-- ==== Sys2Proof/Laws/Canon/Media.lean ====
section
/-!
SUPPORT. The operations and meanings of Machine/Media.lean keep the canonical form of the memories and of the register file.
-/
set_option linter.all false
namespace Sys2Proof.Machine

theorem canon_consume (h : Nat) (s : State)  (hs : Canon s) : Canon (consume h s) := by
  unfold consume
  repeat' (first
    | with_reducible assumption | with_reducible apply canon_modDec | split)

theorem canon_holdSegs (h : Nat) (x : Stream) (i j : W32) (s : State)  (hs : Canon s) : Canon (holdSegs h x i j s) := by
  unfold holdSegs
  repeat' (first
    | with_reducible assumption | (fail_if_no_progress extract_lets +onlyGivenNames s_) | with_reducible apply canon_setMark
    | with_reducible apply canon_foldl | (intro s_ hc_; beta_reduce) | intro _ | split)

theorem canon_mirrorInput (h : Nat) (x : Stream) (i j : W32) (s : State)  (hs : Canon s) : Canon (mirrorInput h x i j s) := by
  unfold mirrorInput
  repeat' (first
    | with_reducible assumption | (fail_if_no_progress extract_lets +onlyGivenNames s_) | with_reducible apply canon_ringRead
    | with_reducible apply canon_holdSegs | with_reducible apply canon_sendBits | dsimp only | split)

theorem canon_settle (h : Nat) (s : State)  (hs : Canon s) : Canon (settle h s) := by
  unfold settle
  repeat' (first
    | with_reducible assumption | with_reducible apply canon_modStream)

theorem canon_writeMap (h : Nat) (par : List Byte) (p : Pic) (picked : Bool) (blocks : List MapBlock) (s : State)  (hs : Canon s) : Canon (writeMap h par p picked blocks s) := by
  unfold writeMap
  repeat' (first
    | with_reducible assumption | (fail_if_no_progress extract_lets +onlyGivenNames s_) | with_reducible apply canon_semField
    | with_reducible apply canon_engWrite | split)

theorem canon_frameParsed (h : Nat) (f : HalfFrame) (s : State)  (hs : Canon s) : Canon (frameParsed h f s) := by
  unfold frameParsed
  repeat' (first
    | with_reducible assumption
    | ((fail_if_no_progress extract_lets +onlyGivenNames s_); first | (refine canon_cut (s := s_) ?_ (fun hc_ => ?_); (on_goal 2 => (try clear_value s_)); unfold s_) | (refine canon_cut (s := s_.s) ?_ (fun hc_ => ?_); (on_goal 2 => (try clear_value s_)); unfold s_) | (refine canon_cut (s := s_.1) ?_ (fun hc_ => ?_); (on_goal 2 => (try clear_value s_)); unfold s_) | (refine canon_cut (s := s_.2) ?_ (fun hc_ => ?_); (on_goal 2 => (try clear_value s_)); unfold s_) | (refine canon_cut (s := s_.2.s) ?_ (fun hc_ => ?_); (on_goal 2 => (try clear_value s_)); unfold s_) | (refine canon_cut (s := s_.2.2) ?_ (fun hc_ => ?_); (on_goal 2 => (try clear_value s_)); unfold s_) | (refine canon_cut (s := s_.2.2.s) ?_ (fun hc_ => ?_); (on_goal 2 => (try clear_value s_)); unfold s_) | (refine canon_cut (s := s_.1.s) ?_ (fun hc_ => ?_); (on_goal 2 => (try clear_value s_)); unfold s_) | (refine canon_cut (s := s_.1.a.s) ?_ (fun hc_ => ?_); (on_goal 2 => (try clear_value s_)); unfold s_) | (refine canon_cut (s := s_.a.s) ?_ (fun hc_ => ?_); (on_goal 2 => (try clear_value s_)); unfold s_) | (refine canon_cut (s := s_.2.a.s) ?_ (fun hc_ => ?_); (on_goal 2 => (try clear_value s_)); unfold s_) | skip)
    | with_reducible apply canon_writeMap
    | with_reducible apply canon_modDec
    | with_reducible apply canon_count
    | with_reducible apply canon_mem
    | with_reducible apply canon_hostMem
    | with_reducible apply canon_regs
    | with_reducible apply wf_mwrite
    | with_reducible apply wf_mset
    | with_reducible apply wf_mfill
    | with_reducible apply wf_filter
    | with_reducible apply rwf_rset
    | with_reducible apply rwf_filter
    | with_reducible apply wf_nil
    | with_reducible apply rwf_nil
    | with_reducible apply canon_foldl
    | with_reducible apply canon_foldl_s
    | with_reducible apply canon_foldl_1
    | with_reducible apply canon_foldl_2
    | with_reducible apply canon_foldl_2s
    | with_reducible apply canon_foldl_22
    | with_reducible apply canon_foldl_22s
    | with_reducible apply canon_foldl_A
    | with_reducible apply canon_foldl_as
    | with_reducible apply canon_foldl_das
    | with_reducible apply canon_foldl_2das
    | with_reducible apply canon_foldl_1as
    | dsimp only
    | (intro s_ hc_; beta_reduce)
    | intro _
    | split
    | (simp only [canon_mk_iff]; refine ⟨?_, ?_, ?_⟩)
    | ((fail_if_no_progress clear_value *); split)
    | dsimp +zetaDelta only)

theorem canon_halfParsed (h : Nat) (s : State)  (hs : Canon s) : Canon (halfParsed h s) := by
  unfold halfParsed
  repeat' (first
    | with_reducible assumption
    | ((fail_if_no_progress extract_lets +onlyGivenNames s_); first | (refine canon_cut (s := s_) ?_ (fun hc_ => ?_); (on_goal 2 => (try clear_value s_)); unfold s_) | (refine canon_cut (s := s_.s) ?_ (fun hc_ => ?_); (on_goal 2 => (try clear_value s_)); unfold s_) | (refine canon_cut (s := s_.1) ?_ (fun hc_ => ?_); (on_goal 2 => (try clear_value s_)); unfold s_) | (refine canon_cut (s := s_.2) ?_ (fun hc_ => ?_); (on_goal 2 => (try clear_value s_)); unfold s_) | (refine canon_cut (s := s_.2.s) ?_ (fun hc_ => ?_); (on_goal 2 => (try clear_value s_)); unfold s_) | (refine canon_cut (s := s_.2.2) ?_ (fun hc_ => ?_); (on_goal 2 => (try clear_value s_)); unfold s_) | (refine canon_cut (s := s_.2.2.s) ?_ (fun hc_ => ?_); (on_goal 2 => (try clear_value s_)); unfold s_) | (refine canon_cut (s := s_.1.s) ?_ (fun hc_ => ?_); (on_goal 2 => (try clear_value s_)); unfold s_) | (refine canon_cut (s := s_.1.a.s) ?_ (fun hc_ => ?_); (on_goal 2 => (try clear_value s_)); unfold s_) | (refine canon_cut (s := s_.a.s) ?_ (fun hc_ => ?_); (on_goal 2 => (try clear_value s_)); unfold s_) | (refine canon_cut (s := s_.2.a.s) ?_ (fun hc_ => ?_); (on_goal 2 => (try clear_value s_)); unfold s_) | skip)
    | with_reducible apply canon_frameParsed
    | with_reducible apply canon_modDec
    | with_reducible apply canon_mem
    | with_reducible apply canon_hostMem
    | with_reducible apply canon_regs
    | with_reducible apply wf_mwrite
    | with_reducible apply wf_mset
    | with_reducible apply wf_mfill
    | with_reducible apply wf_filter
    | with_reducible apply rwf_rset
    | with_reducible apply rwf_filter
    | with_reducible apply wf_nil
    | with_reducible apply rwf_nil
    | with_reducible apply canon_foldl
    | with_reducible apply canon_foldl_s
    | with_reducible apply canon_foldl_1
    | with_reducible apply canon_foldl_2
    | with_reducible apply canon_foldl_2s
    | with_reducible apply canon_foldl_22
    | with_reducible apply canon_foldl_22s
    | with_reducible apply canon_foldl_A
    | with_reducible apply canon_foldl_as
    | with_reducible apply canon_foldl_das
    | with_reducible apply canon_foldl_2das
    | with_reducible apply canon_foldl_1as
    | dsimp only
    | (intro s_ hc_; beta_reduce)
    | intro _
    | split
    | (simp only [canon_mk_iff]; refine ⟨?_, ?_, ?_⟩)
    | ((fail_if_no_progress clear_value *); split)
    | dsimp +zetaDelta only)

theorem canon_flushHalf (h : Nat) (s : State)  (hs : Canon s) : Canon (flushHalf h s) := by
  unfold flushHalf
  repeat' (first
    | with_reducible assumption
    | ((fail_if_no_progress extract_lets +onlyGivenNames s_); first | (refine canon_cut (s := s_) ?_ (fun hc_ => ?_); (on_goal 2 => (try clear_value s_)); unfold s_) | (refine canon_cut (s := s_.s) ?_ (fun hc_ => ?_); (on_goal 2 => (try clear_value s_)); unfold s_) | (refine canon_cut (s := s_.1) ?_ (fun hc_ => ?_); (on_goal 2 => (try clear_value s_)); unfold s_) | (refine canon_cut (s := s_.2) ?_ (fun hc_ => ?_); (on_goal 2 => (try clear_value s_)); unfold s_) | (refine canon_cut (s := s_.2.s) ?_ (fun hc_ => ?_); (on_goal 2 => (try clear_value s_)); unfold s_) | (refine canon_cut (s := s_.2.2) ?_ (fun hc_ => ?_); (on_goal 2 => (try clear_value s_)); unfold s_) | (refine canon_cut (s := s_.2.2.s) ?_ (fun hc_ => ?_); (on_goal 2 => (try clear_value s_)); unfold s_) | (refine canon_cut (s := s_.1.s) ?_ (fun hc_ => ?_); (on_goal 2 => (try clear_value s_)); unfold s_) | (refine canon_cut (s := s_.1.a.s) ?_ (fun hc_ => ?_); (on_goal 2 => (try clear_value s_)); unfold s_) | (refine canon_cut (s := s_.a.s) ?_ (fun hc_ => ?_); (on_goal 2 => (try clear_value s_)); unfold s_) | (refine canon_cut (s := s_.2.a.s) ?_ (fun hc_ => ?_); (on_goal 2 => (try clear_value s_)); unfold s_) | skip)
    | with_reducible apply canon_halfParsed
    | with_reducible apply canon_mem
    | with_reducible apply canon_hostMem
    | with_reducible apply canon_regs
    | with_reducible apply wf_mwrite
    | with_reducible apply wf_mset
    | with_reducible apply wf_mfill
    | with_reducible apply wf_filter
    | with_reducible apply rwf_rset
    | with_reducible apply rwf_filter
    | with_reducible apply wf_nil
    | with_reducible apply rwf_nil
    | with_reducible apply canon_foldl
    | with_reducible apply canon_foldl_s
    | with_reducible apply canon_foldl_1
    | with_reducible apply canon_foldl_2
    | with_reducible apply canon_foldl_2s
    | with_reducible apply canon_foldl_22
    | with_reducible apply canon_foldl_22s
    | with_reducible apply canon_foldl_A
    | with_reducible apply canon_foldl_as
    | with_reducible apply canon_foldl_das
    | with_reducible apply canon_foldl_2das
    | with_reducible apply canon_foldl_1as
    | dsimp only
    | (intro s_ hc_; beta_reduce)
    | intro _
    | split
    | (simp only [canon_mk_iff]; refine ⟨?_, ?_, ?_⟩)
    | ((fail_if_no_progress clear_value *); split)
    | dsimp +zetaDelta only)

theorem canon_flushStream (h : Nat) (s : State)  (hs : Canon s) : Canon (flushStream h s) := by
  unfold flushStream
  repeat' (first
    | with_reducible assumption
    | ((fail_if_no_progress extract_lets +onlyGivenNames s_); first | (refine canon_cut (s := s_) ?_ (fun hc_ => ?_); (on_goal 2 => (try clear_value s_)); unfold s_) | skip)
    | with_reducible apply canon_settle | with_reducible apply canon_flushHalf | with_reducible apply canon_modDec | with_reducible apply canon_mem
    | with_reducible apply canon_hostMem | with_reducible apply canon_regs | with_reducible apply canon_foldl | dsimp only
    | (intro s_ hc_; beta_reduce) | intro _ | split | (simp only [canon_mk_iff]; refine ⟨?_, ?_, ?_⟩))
☆ ☆ ☆ ☆ ☆
* TASK: Find all lines in the records that hold the word "flushStream". Copy them.

* ANSWER:
theorem canon_flushStream (h : Nat) (s : State)  (hs : Canon s) : Canon (flushStream h s) := by
  unfold flushStream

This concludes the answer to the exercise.